South Korea, Japan draws China support
The spot high-carbon ferro-chrome markets in South Korea and Japan have held steady, supported by higher prices in China. Metal Bulletin’s assessed spot high-carbon ferro-chrome price in South Korea was assessed at $0.85-0.90 cif on August 10, unchanged from a week earlier. The price in Japan narrowed to $0.86-0.90 cif on August 10, from $0.85-0.90 cif previously.
“Offers in the spot market are going up, though no deals have been heard of yet,” a trader in Tokyo said. Trade in Japan’s spot market has been at a low level this week due to a public holiday on August 11.
European low-carbon FeCr up, other grades seen following
The European ferro-chrome market for low-carbon ferro-chrome (Cr 0.1%) has moved up two cents on the low end of the range to $1.92-2.03 per lb, while high-carbon ferro-chrome was unchanged.

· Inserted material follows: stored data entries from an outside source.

/-- The lowest-numbered closed path (R131). -/
def freePath (s : State) : Option (Fin 64) := (List.finRange 64).find? fun p => s.cx.paths[p].run == .closed

/-! ### Wheel placement, in hundredths of a capacity unit (R167, R168, R189, R249) -/

/-- The cost of a started service. -/
def svcCost (std : Standard) (v : Svc) : Nat :=
  (match std with | .am => 50 | .fm => 50 | .dab => 300 | .drm => 400 | .drmPlus => 400)
    + (if fget v.cfg 0x0B03 = 1 then 30 else 0) + (if fget v.cfg 0x0B04 = 1 then 20 else 0)
    + (if fget v.cfg 0x0B0A = 1 then 50 else 0) + (if fget v.cfg 0x0B0C = 1 then 50 else 0)

/-- The started services of a context. -/
def svcsOf (c : Nat) (s : State) : List (Fin 96) :=
  (List.finRange 96).filter fun v => s.audio.svcs[v].st != .free && s.audio.svcs[v].ctx == c

/-- The component that a selector names in a context's organisation (R242, R214). -/
def compOf (x : Ctx) (sid scids : Nat) : Option Component :=
  match x.std with
  | .dab => x.dab.comps.find? fun c => c.sid == sid && c.scids == scids
  | .drm | .drmPlus => x.drm.comps.find? fun c => c.scids == scids
  | _ => none

/-- The component that a PAD subscription names (R339). -/
def padComp (x : Ctx) (u : Sub) : Option Component := compOf x (le u.selector 0 4) (le u.selector 4 1)

/-- The subchannel that a subscription asks for (R215). -/
def subSubch (x : Ctx) (u : Sub) : Option Nat :=
  match u.kind with
  | 4 | 5 => (padComp x u).map (·.subch)
  | 6 | 7 => some (le u.selector 0 1)
  | _ => none

/-- The subscriptions of a context. -/
def subsOf (c : Nat) (s : State) : List Sub := s.cx.subs.filter fun u => u.ctx == c

/-- The component of a started service. -/
def svcComp (v : Fin 96) (s : State) : Option Component :=
  let y := s.audio.svcs[v]
  match idx 64 y.ctx with
  | some c => compOf s.cx.ctxs[c] y.sid y.scids
  | none => none

/-- What asks for subchannels (R196), with those it asks for under the organisation in force: (0, service), (1, subscription), (2, 0) for
SUBCH_MODE ALL. -/
def askers (c : Fin 64) (s : State) : List ((Nat × Nat) × List Nat) :=
  let x := s.cx.ctxs[c]
  (svcsOf c.val s).map (fun v => ((0, v.val), ((svcComp v s).map (·.subch)).toList))
    ++ (subsOf c.val s).map (fun u => ((1, u.id.toNat), (subSubch x u).toList))
    ++ (if fget x.cfg 0x0907 = 1 then [((2, 0), x.dab.comps.map (·.subch))] else [])

/-- The subchannels that something asks for (R196), but for those that found no placement (R189). -/
def wantedSubch (c : Fin 64) (s : State) : List Nat :=
  ((askers c s).flatMap (·.2)).eraseDups.filter fun k => !s.cx.ctxs[c].dab.denied.contains k

/-- A subchannel that found no placement is asked for anew (R189). -/
def Ctx.askAgain (l : List Nat) (x : Ctx) : Ctx := { x with dab := { x.dab with denied := x.dab.denied.filter fun k => !l.contains k } }

/-- The capacity units of a subchannel, 0 while the organisation does not have it. -/
def cusOf (x : Ctx) (subch : Nat) : Nat := ((x.dab.comps.find? (·.subch == subch)).map (·.cus)).getD 0

/-- The components whose PAD is parsed without a started service of theirs (R215). -/
def padOnly (c : Fin 64) (s : State) : List (Nat × Nat) :=
  let l := ((subsOf c.val s).filter fun u => u.kind == 4 || u.kind == 5).map fun u => (le u.selector 0 4, le u.selector 4 1)
  l.eraseDups.filter fun k => !(svcsOf c.val s).any fun v => s.audio.svcs[v].sid == k.1 && s.audio.svcs[v].scids == k.2

/-- The cost of a branch (R167, R189). -/
def branchCost (std : Standard) : Branch → Nat
  | .none => 0
  | .failover => 50
  | .diversity => match std with
    | .am => 300 | .fm => 300 | .dab => 400 | .drm => 200 | .drmPlus => 200

/-- The cost of a context's demodulation (R167, R189, R215, R234). -/
def demodCost (c : Fin 64) (s : State) : Nat :=
  let x := s.cx.ctxs[c]
  (match x.std with
    | .am => if fget x.cfg 0x0807 = 0 then 150 else 250
    | .fm => 600 + (if fget x.cfg 0x080D = 2 || (fget x.cfg 0x080D = 1 && x.eqEngaged) then 200 else 0)
    | .dab => 700 + (wantedSubch c s).foldl (fun (n : Nat) k => n + cusOf x k) 0
        + (if fget x.cfg 0x0908 = 1 then 50 else 0) + 20 * (padOnly c s).length
    | .drm => 500
    | .drmPlus => 800)
    + branchCost x.std x.branchRole
    + (match x.afSwitch with | some w => if w.path.isSome then 600 else 0 | none => 0)

/-- The comparisons bound to services of a context (R288). -/
def compares (c : Fin 64) (s : State) : Nat :=
  countBy s.port.ains fun a => match a.cmp with | some v => s.audio.svcs[v].ctx == c.val | none => false

/-- The cost of a context with its services and comparisons (R249, R288). -/
def ctxCost (c : Fin 64) (s : State) : Nat :=
  let x := s.cx.ctxs[c]
  (svcsOf c.val s).foldl (fun (n : Nat) v => n + svcCost x.std s.audio.svcs[v]) (demodCost c s + 100 * compares c s)

/-- The capacity of a Wheel: 100 units, 60 in ENDURANCE (R167). -/
def wheelCap (s : State) : Nat := if s.cx.profile = 2 then 6000 else 10000

/-- Whether a Wheel takes contexts: in the pool, and in PRECISION not one of the two kept for the Saggar (R21, R171). -/
def wheelUp (w : Fin 16) (s : State) : Bool :=
  !s.cx.wheels[w].failed && !s.cx.wheels[w].testing && !(s.cx.profile == 1 && decide (14 ≤ w.val))

/-- The open contexts with their Wheel and cost. -/
def placed (s : State) : List (Fin 64 × Fin 16 × Nat) :=
  (List.finRange 64).filterMap fun c =>
    if s.cx.ctxs[c].st == .closed then none else s.cx.ctxs[c].wheel.map fun w => (c, w, ctxCost c s)

/-- The load of a Wheel. -/
def loadOf (l : List (Fin 64 × Fin 16 × Nat)) (w : Fin 16) : Nat :=
  l.foldl (fun (n : Nat) x => if x.2.1 = w then n + x.2.2 else n) 0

European traders expect higher prices in the next few weeks as South African suppliers should be targeting a recovery in the benchmark for deliveries in the next quarter, while there have been steady increases in both chrome ore and charge chrome prices to China and Europe this quarter.
The fourth quarter is also when steelmakers traditionally ramp up their operations ahead of year-end holidays, so increased demand for depleted raw material stock levels that are used in steel production are expected. Metal Bulletin’s ferro-chrome benchmark indicator suggests that the price would be $1.24 per lb cif Europe, if settled on August 11, compared with the current quarterly benchmark of $1.10 per lb.

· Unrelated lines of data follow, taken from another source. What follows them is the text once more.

/-- The frequency on REFOUT and whether it comes from the XO, else from the sampling domain (R58); 0 when it is off. -/
def refoutOf (u : TimeSt) : Nat × Bool :=
  let hz := (fget u.cfg 0x0107).toNat
  (hz, decide (19200000 ≤ hz))

/-- A committed discipline set and LV values apply at the whole DT second (R75, R527). -/
def execTimeRefCommitApply (t : DT) (s : State) : Host.Outcome State Fault Refusal :=
  let s := moment t s
  let hs := (waiting 0x0202 0 s).filter fun h => match h.aux with | [_, sec] => decide (sec ≤ dtInt (now s)) | _ => false
  let mode := modeNow s
  let old := refoutOf s.time
  let s := hs.foldl (fun s h => modTime (applyRef h) s) s
  let s := if refoutOf s.time = old then s else emit (.refout (refoutOf s.time).1 (refoutOf s.time).2) s
  let s := if modeNow s = mode then s else restartLoop s
  .next (finishAllC hs (newSlewRate s))

/-! ### References (R54 to R62, R526) -/

/-- REF_LOST with its FAULT Sherd (R37, R40, R344). -/
def refLost (pps hold : Bool) (s : State) : State :=
  let w := if hold then s.time.held else 0
  faultSherd 4 (bit pps) (now s) (now s)
    (raise .refLost [(16, 1, bit pps), (17, 1, discCode s.time.disc), (18, 2, w), (24, 8, dtInt (now s))] s)

/-- REF_RETURN (R59, R61, R344): action 0 slew, 1 step, 2 slew down, 3 not measured. -/
def refReturn (action : Nat) (mean : Int) (s : State) : State :=
  raise .refReturn [(16, 1, bit s.time.returnRef), (17, 1, action), (20, 8, mean)] s

/-- Whether the loop is steering or holding phase, not free or coasting. -/
def tracking (d : Disc) : Bool := d == .acquire || d == .locked || d == .phaseHold || d == .returning

/-- Whether the loop rests: in Dormant the tune word is held, and a reference that qualifies there counts at the wake (R78). -/
def loopRests (s : State) : Bool := s.power.st == .dormant

/-- REFIN is declared lost (R52, R54, R55). -/
def execRefinLost (t : DT) (s : State) : Host.Outcome State Fault Refusal :=
  let s := moment t s
  if !s.time.refinQual then .next s
  else
    let s := modTime (fun u => { u with refinQual := false }) s
    let hold := (modeNow s == 1 || modeNow s == 3) && tracking s.time.disc && !loopRests s
    .next (refLost false hold (if hold then enterHoldover s else s))

/-- PPSIN is declared lost (R52, R54): HOLDOVER in PPS mode, PHASE_HOLD in REFIN_PPS mode. -/
def execPpsinLost (t : DT) (s : State) : Host.Outcome State Fault Refusal :=
  let s := moment t s
  if !s.time.ppsQual then .next s
  else
    let s := modTime (fun u => { u with ppsQual := false }) s
    let hold := modeNow s == 2 && tracking s.time.disc && !loopRests s
    let s :=
      if hold then enterHoldover s
      else if modeNow s == 3 && tracking s.time.disc && !loopRests s then
        modTime (fun u => { u with measuring := false, offsets := [] }) (setDisc .phaseHold s)
      else s
    .next (refLost true hold s)

/-- REFIN counts as qualified (R54, R59, R61). -/
def refinReturns (s : State) : State :=
  if modeNow s = 1 then
    if s.time.disc == .holdover then enterAcquire false (refReturn 3 0 (modTime (fun u => { u with returnRef := false }) s))
    else if s.time.disc == .free then enterAcquire false s else s
  else if modeNow s = 3 then
    if s.time.disc == .holdover then enterReturning false s
    else if s.time.disc == .free then enterAcquire true s else s
  else s

def execRefinQualified (t : DT) (s : State) : Host.Outcome State Fault Refusal :=
  let s := moment t s
  let s := modTime (fun u => { u with refinQual := true }) s
  .next (if loopRests s then s else refinReturns s)

/-- A 1 s REFIN window ends (R526): the tune word moves to cancel the error with a time constant of 10 s, within R56. DESIGN CHOICE (log
entry 57): over the 1 s window that time constant moves the word by one tenth of the error measured. -/
def execRefinSteerWindow (t : DT) (errorPpt : Int) (s : State) : Host.Outcome State Fault Refusal :=
  let s := moment t s
  if (modeNow s == 1 || modeNow s == 3) && s.time.refinQual && tracking s.time.disc && !loopRests s then
    let u := s.time
    let w := u.tune + roundSigned (-errorPpt * 65535) (14000 * fget u.cfg 0x0103)
    .next (checkLocked (modTime (fun u => { (setTune (now s) (approach u.tune w (maxTuneStep u)) u) with freqErr := some errorPpt }) s))
  else .next s

/-- PPSIN has not qualified 10 s after RETURNING (R59). -/
def execReturningPpsTimeout (t : DT) (s : State) : Host.Outcome State Fault Refusal :=
  let s := moment t s
  if s.time.disc == .returning && modeNow s == 3 && !s.time.ppsQual
      && decide (10 * 2 ^ 32 ≤ dtSince s.time.returningSince (now s)) then
    .next (modTime (fun u => { u with measuring := false, offsets := [] }) (setDisc .phaseHold s))
  else .next s

/-- PPSIN qualifies at an edge (R52, R54, R59). -/
def ppsReturns (s : State) : State :=
  let s := modTime (fun u => { u with ppsQual := true, last8 := [], lastEdge := none }) s
  if loopRests s then s
  else if modeNow s = 2 then
    if s.time.disc == .holdover then enterReturning true s
    else if s.time.disc == .free then enterAcquire true s else s
  else if modeNow s = 3 && s.time.disc == .phaseHold then enterReturning true s
  else s

/-- Steering by PPSIN after an accepted edge (R526): y = y_0 − 2x/LOOP_TC − S/LOOP_TC², within R56. An offset beyond SLEW_LIMIT is
left to the decisions of R53 and R59. -/
def steerPps (x : Int) (u : TimeSt) : Int :=
  if slewLimit u < x.natAbs then u.tune
  else
    let tc := fget u.cfg 0x0104
    let n := (-(2 * x * tc) - u.sumX) * 655350000000000
    approach u.tune (u.y0 + roundSigned n (tc * tc * 2 ^ 32 * 14 * fget u.cfg 0x0103)) (maxTuneStep u)

/-- The decision on the mean of 8 offsets (R53, R59, R62): a slew to the reference, a forward step 500 ms later, or a slew down. -/
def decideOffset (mean : Int) (s : State) : State :=
  let returning := s.time.disc == .returning
  let within := returning && decide (mean.natAbs ≤ slewLimit s.time)
  let s := modTime (fun u => { u with measuring := false, offsets := [] }) s
  let s := if returning then refReturn (if within then 0 else if mean < 0 then 1 else 2) mean s else s
  if within then decideSlew (-mean) (rateAdjOf (fget s.time.cfg 0x0106)) true s
  else if mean < 0 then modTime (fun u => { u with fwdStep := some (-mean, dtAdd (now s) (2 ^ 31)) }) s
  else if mean = 0 then s
  else decideSlew (-mean) maxRateAdj false s

/-- The 8-edge measurement advances (R59): it restarts when the offsets spread by more than 10 µs. -/
def measure (s : State) : State :=
  let l := s.time.offsets
  if !s.time.measuring || l.length < 8 then s
  else
    let hi := l.foldl max (l.headD 0)
    let lo := l.foldl min (l.headD 0)
    if 10 * 2 ^ 32 < (hi - lo) * 1000000 then modTime (fun u => { u with offsets := [] }) s
    else decideOffset (ratio l.sum 8) s

/-- The fixed input delay of PPSIN, 4.9 ns (R57, R519). -/
def ppsDelay : Nat := 49 * 2 ^ 32 / 10000000000

/-- The capture of an edge (R57): DT at the 614.4 MHz edge `sub` of the tick, with the input delay removed. -/
def ppsCapture (t : DT) (sub : Fin 4) : Int := dtInt t + (sub.val * 2 ^ 32 / 614400000 : Nat) - ppsDelay

/-- The offset of a capture from the nearest whole DT second, positive when DT is ahead (R57, R59, R526). -/
def ppsOffset (x : Int) : Int := (x + 2 ^ 31) % 2 ^ 32 - 2 ^ 31

/-- The frequency error that two accepted edges show, in 10^-12: the offsets' difference over the whole seconds between them. -/
def edgeError (x y gap : Int) : Int := ratio ((x - y) * 1000000000000) (2 ^ 32 * max 1 ((gap + 2 ^ 31) / 2 ^ 32).toNat)

/-- An accepted PPSIN edge (R54, R57, R526, R53, R59), captured at the 614.4 MHz edge `sub` of the DT tick `t`; AT_PPS commands that wait
take this edge. -/
def execPpsinEdgeAccepted (t : DT) (sub : Fin 4) (s : State) : Host.Outcome State Fault Refusal :=
  let s := moment t s
  let edge := ppsCapture (now s) sub
  let s := if s.time.ppsQual then s else ppsReturns s
  let s := (waiting 0x0200 0 s).foldl (fun s h => match h.aux with
    | [_, 1, _] => modHeld h.id (fun x => { x with aux := [1, 1, 1] }) s
    | _ => s) s
  let x := ppsOffset edge + s.time.phaseRef
  let prev := s.time.lastEdge.map fun d => (s.time.lastOffset, edge - d)
  let s := modTime (fun u => { u with
    lastOffset := x,
    lastEdge := some edge,
    last8 := (x :: u.last8).take 8,
    sumX := u.sumX + x,
    offsets := if u.measuring then u.offsets ++ [x] else u.offsets }) s
  let s :=
    if modeNow s == 2 && tracking s.time.disc && !loopRests s then
      modTime (fun u => { (setTune (now s) (steerPps x u) u) with
        freqErr := match prev with
          | some (y, gap) => some (edgeError x y gap)
          | none => u.freqErr }) s
    else s
  .next (if loopRests s then s else checkLocked (measure s))

/-- A forward step that the offset decision ordered (R53, R59, R60). -/
def execDtForwardStep (t : DT) (s : State) : Host.Outcome State Fault Refusal :=
  let s := moment t s
  .next (match s.time.fwdStep with
    | some (d, due) =>
      if due.toNat ≤ (now s).toNat then corrected (stepDt (BitVec.ofInt 64 (dtInt (now s) + d)) 3 s) else s
    | none => s)

/-- One tick of the DT clock in 2^-32 s, rounded up: 6.51 ns, or 26.04 ns on the backup count (R45, R51). -/
def tickSpan (u : TimeSt) : Nat := if u.backup then 112 else 28

/-- PPSOUT rises at the first edge at or after a whole DT second and falls after PPSOUT_WIDTH (R58): a rise is due on the tick that
reaches the second. -/
def execPpsoutPulse (t : DT) (s : State) : Host.Outcome State Fault Refusal :=
  let s := moment t s
  .next (match s.time.ppsHigh with
    | some r =>
      if usDt (fget s.time.cfg 0x0108).toNat ≤ dtSince r (now s) then
        emit (.pps false) (modTime (fun u => { u with ppsHigh := none }) s)
      else s
    | none => if s.time.running && decide ((now s).toNat % 2 ^ 32 < tickSpan s.time) then emit (.pps true) (modTime (fun u => { u with ppsHigh := some (now s) }) s) else s)

/-! ### Sampling PLLs (R63 to R72) -/

/-- The number of the inactive PLL. -/
def sparePll (u : TimeSt) : Fin 2 := if u.activeB then 0 else 1
def activePll (u : TimeSt) : Fin 2 := if u.activeB then 1 else 0

/-- The comparison frequency in hertz of a REF_MULT setting (R63). -/
def compHz (mult : Nat) : Nat :=
  match mult with
  | 0 => 38400000
  | 1 => 76800000
  | _ => 19200000

/-- N of a REF_MULT setting (R63): the VCO runs at 4.9152 GHz. -/
def pllN (mult : Nat) : Nat := 4915200000 / compHz mult

/-- The charge-pump current of a PLL in µA (R63): ICP in steps of 0.2 mA, or the default of its REF_MULT, which scales with N. -/
def chargePump (p : Pll) : Nat := if p.icp = 0 then 25 * pllN p.refMult / 2 else 200 * p.icp

/-- The LOCKx pin takes 0.51 ms to fall from 1.0 V to the comparator's 0.60 V (R67). -/
def lockFall : Nat := usDt 510

/-- The LOCKx comparator of a PLL as it reads at `t` (R66, R67, R505): high until 0.51 ms after the detector stopped charging its pin. -/
def Pll.cmpAt (t : DT) (p : Pll) : Bool :=
  p.cmp && (match p.unlockAt with | some d => decide (dtSince d t < lockFall) | none => true)

/-- A comparator that has fallen by now is taken as fallen, and its FELL bit latched (R506). -/
def settleLock (b : Fin 2) (s : State) : State :=
  let p := s.time.plls[b]
  if p.cmp && !p.cmpAt (now s) then
    modPower (fun p => { p with latched := p.latched ||| BitVec.twoPow 5 b.val })
      (modPll b (fun p => { p with cmp := false, unlockAt := none }) s)
  else s

/-- A PLL is in lock no more: its LOCKx pin begins to fall (R67). -/
def Pll.unlock (t : DT) (p : Pll) : Pll :=
  { p with declared := false, unlockAt := if p.cmp then some (p.unlockAt.getD t) else none }

/-- SPLL_LOST (R70, R344): reason 0 SPARE, 1 BOTH. -/
def spllLost (reason : Nat) (b : Fin 2) (s : State) : State := raise .spllLost [(16, 1, reason), (17, 1, b.val), (24, 8, dtInt (now s))] s

/-- SPLL_SWITCH fields (R344): cause 0 loss, 1 planned. -/
def switchFields (b : Bool) (cause n : Nat) (s : State) : List (Nat × Nat × Int) :=
  [(16, 1, bit b), (17, 1, cause), (18, 2, n), (24, 8, dtInt (now s))]

/-- The other PLL becomes active (R64, R69): the active REF_MULT and ICP are its own. -/
def switchPll (s : State) : State :=
  modTime (fun u =>
    let b := !u.activeB
    let p := u.plls[if b then (1 : Fin 2) else 0]
    { u with
      activeB := b,
      spareAligned := false,
      switchedAt := some (now s),
      cfg := fset (fset u.cfg 0x0109 p.refMult) 0x010A p.icp }) s

/-- A planned switch (R64): no samples are substituted. -/
def plannedSwitch (s : State) : State :=
  let s := switchPll s
  raise .spllSwitch (switchFields s.time.activeB 1 0 s) s

/-- A PLL is reconfigured (R64): it stops being the spare until it is declared and aligned again. -/
def reconfigure (b : Fin 2) (mult icp : Nat) (s : State) : State :=
  let s := settleLock b s
  modPll b (fun p => { (p.unlock (now s)) with running := true, lost := false, refMult := mult, icp := icp }) s

/-- A PLL is stopped. -/
def stopPll (b : Fin 2) (s : State) : State :=
  let s := settleLock b s
  modPll b (fun p => { (p.unlock (now s)) with running := false, lost := false }) s

/-- Ends the running TIME_PLL_CONFIG (R64, R336); a change of REF_MULT is stored (R441). -/
def endPllSeq (st : Status) (s : State) : State :=
  match s.time.pllSeq with
  | some q =>
    let s := modTime (fun u => { u with pllSeq := none }) s
    let s := if q.stage != 0 then askStore .refMult none s else s
    finishId q.cmd st (if st = .ok then [(16, 1, bit s.time.activeB), (24, 8, dtInt (now s))] else []) s
  | none => s

/-- Both PLLs are lost (R70, R71): DT moves to the backup count, the paths enter HOLD. -/
def loseBoth (b : Fin 2) (s : State) : State :=
  let t := now s
  let s := modPortSt (fun o => { o with dividers := Vector.ofFn fun (k : Fin 4) => o.dividers[k].catchUp k.val t }) s
  let s := modTime (fun u => { u with bothLost := true, backup := true, spareAligned := false }) s
  holdAll (spllLost 1 b s)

Delivered European high carbon ferro-chrome spot prices stood at $1.10-1.20 per lb on August 11, steady with the previous assessment. Metal Bulletin’s UG2 chrome ore index is up $10 to $178 per tonne cif China.
US high-carbon ferro-chrome edges higher
The US high-carbon ferro-chrome market edged up this week amid tight supply. Spot prices for US high-carbon ferro-chrome, in-warehouse Pittsburgh, moved to $1.38-1.45 per lb on August 10, from $1.38-1.44 per lb previously, according to Metal Bulletin sister publication AMM’s latest assessment.
Market participants noted slightly higher trade activity after a mostly inactive start to the month.
“It has been really busy in the past couple of days with enquiries,” a supplier source told AMM, noting an increase in inter-merchant trading.
Despite the recent increase in buying enquiries, sources said overall trading activity is relatively slow in the US summer, while expecting stronger business conditions through late August and September. While spot demand has been slow in the northern hemisphere summer, US spot prices have held at a premium to other international markets as tight supply has supported prices.
“The big suppliers are not going to sell to the trade unless they are at least getting index prices,” a second supplier source said.
“No one has been willing to bring material into the USA to take a position,” a third supplier source said. “There’s not enough spot demand to take that risk.”
Suppliers have not felt pressure to unload their inventories at lower prices, citing persistent strong demand on long-term contracts.
“Contract business volumes have been great, well above estimates coming into the year,” a fourth supplier source said.